Input >>
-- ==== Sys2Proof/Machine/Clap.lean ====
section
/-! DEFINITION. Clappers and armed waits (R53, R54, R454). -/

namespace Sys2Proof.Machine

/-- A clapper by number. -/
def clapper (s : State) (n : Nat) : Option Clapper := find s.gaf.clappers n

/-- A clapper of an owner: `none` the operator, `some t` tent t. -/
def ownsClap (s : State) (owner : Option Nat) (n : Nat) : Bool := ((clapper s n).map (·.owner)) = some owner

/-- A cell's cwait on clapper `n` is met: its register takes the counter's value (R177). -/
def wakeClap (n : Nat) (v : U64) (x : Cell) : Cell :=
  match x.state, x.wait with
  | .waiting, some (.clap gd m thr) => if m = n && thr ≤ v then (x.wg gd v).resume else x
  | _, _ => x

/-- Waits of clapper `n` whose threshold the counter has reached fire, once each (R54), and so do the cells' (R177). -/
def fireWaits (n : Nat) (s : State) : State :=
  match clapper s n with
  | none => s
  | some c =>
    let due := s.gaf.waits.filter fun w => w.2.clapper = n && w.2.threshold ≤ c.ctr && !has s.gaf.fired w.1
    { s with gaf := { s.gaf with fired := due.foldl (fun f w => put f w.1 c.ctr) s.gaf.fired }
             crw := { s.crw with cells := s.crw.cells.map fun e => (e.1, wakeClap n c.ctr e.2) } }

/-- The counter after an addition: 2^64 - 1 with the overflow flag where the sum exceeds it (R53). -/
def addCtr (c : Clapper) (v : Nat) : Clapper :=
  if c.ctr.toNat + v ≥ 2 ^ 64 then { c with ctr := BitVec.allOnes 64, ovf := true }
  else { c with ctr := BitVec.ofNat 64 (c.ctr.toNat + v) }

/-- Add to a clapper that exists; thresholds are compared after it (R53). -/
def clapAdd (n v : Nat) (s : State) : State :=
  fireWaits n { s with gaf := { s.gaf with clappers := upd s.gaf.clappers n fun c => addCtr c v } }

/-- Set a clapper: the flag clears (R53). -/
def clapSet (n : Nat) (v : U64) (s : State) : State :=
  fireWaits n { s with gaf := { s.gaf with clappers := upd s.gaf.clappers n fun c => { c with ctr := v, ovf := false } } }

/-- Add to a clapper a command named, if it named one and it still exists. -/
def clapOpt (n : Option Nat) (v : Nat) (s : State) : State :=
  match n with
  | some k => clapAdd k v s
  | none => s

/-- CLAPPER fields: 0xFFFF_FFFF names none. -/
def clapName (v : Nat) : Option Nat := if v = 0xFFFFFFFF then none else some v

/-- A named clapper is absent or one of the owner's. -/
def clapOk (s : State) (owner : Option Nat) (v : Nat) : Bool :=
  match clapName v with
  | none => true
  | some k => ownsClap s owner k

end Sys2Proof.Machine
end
==
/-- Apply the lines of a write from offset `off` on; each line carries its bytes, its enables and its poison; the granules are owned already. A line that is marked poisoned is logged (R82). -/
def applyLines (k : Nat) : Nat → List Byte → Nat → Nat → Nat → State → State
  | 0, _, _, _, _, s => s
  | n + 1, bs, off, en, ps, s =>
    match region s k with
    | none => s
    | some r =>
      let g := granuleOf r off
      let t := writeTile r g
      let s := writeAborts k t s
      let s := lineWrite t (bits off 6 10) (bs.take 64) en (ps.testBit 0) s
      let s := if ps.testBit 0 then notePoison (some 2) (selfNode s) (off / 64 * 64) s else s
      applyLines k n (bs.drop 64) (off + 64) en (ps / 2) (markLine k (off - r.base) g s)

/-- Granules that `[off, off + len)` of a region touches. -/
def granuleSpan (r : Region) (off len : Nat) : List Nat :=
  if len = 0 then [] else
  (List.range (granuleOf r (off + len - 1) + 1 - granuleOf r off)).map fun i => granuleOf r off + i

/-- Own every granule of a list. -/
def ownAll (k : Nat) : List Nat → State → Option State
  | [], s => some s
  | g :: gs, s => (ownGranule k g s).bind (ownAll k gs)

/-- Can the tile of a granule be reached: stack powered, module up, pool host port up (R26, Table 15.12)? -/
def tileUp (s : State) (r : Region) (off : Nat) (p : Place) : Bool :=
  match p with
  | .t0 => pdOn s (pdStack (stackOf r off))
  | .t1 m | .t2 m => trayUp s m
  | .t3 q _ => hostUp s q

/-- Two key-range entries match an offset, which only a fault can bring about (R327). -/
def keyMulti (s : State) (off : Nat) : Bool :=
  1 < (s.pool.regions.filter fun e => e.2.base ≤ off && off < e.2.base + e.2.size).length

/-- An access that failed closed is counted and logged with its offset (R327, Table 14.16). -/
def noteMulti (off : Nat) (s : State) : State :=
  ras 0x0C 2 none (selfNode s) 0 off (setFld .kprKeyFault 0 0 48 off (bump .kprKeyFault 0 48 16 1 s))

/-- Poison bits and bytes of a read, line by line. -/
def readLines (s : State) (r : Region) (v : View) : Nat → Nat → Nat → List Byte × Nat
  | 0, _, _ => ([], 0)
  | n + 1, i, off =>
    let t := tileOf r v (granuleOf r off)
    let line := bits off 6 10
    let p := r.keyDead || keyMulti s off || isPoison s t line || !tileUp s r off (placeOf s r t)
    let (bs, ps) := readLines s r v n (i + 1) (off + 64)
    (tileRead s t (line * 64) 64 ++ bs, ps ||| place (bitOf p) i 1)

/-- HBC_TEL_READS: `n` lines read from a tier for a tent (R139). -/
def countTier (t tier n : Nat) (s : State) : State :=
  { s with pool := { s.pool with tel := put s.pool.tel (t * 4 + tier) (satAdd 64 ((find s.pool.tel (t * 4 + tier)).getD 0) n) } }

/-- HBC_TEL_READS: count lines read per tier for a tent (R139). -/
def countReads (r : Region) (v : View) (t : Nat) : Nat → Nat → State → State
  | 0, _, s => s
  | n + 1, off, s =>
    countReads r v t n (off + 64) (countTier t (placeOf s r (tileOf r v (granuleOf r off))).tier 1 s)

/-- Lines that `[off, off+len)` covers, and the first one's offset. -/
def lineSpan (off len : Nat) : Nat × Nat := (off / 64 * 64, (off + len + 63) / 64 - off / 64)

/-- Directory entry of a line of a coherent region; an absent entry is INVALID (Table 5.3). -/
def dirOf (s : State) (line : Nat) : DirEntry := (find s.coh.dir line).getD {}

Assignment >> Output the lines above exactly, but only those between the line holding "ras 0x0C 2 none" and the line holding "countReads r v", inclusive.

Response for this exercise >>
  ras 0x0C 2 none (selfNode s) 0 off (setFld .kprKeyFault 0 0 48 off (bump .kprKeyFault 0 48 16 1 s))

/-- Poison bits and bytes of a read, line by line. -/
def readLines (s : State) (r : Region) (v : View) : Nat → Nat → Nat → List Byte × Nat
  | 0, _, _ => ([], 0)
  | n + 1, i, off =>
    let t := tileOf r v (granuleOf r off)
    let line := bits off 6 10
    let p := r.keyDead || keyMulti s off || isPoison s t line || !tileUp s r off (placeOf s r t)
    let (bs, ps) := readLines s r v n (i + 1) (off + 64)
    (tileRead s t (line * 64) 64 ++ bs, ps ||| place (bitOf p) i 1)

/-- HBC_TEL_READS: `n` lines read from a tier for a tent (R139). -/
def countTier (t tier n : Nat) (s : State) : State :=
  { s with pool := { s.pool with tel := put s.pool.tel (t * 4 + tier) (satAdd 64 ((find s.pool.tel (t * 4 + tier)).getD 0) n) } }

/-- HBC_TEL_READS: count lines read per tier for a tent (R139). -/
def countReads (r : Region) (v : View) (t : Nat) : Nat → Nat → State → State
  | 0, _, s => s
  | n + 1, off, s =>
    countReads r v t n (off + 64) (countTier t (placeOf s r (tileOf r v (granuleOf r off))).tier 1 s)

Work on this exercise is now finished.